Data records:

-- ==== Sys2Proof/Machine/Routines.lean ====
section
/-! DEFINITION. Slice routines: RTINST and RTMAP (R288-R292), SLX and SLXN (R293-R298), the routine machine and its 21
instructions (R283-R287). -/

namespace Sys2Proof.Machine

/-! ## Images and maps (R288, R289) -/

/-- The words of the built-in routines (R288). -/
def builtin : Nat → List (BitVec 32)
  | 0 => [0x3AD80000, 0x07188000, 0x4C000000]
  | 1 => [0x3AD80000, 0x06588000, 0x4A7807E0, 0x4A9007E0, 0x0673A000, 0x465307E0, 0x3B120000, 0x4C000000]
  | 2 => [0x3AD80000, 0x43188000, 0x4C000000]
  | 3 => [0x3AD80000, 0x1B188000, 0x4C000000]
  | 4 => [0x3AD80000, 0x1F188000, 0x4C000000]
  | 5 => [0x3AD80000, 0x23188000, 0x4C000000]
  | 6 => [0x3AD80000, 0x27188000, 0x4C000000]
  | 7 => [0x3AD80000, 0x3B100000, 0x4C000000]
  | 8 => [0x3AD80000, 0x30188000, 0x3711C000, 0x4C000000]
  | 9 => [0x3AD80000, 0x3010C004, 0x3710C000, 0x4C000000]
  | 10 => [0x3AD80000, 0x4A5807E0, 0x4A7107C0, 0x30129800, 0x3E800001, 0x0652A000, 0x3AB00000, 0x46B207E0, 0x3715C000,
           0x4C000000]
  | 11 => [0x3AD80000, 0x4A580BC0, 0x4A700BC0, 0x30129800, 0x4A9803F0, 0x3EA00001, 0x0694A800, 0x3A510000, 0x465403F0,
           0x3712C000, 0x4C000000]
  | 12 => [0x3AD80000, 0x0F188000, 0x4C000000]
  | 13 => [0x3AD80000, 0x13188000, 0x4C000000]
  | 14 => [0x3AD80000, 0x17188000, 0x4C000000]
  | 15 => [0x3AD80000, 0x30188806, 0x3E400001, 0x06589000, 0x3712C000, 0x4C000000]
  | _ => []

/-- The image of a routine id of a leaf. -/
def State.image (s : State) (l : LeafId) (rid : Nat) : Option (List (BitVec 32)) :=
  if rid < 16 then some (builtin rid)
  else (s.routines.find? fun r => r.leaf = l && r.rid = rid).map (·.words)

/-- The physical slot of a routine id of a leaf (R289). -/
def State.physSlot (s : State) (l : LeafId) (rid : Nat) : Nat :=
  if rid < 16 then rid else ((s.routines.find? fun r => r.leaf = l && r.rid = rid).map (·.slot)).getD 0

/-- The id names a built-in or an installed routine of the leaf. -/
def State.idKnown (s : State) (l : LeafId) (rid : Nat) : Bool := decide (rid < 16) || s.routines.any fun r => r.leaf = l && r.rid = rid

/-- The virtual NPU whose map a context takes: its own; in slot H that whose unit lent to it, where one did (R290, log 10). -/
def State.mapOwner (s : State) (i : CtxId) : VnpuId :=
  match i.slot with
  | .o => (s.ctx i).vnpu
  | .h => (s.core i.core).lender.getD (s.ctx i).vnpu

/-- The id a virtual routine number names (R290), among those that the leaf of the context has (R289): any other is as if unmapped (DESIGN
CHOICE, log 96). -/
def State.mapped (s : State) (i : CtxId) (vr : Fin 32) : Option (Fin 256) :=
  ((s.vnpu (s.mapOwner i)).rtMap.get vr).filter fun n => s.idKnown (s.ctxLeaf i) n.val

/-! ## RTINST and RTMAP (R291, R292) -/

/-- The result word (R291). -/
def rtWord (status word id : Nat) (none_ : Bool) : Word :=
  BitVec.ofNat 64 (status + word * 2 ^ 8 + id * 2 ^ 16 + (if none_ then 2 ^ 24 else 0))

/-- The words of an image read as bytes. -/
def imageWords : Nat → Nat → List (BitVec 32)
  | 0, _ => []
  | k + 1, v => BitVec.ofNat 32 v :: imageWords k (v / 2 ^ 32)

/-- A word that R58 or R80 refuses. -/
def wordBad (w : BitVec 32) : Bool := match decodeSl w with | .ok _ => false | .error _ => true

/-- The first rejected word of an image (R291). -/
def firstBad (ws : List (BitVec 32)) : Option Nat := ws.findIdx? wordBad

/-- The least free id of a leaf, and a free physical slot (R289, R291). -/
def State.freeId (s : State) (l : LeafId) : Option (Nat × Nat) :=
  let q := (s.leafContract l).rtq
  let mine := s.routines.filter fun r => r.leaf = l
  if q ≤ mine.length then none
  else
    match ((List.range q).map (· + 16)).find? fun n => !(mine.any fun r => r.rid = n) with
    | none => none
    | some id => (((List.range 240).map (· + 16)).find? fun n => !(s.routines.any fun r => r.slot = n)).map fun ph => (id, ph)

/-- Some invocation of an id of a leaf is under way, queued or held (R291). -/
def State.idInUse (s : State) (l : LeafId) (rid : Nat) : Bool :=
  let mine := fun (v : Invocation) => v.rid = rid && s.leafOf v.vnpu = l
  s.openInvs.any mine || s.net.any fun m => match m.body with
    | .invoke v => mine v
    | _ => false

Instructions for the task: Retype exactly the lines above, from the one with "word (R291). -/" through the one with "let mine := fun", inclusive.

Answer to this exercise:
/-- The result word (R291). -/
def rtWord (status word id : Nat) (none_ : Bool) : Word :=
  BitVec.ofNat 64 (status + word * 2 ^ 8 + id * 2 ^ 16 + (if none_ then 2 ^ 24 else 0))

/-- The words of an image read as bytes. -/
def imageWords : Nat → Nat → List (BitVec 32)
  | 0, _ => []
  | k + 1, v => BitVec.ofNat 32 v :: imageWords k (v / 2 ^ 32)

/-- A word that R58 or R80 refuses. -/
def wordBad (w : BitVec 32) : Bool := match decodeSl w with | .ok _ => false | .error _ => true

/-- The first rejected word of an image (R291). -/
def firstBad (ws : List (BitVec 32)) : Option Nat := ws.findIdx? wordBad

/-- The least free id of a leaf, and a free physical slot (R289, R291). -/
def State.freeId (s : State) (l : LeafId) : Option (Nat × Nat) :=
  let q := (s.leafContract l).rtq
  let mine := s.routines.filter fun r => r.leaf = l
  if q ≤ mine.length then none
  else
    match ((List.range q).map (· + 16)).find? fun n => !(mine.any fun r => r.rid = n) with
    | none => none
    | some id => (((List.range 240).map (· + 16)).find? fun n => !(s.routines.any fun r => r.slot = n)).map fun ph => (id, ph)

/-- Some invocation of an id of a leaf is under way, queued or held (R291). -/
def State.idInUse (s : State) (l : LeafId) (rid : Nat) : Bool :=
  let mine := fun (v : Invocation) => v.rid = rid && s.leafOf v.vnpu = l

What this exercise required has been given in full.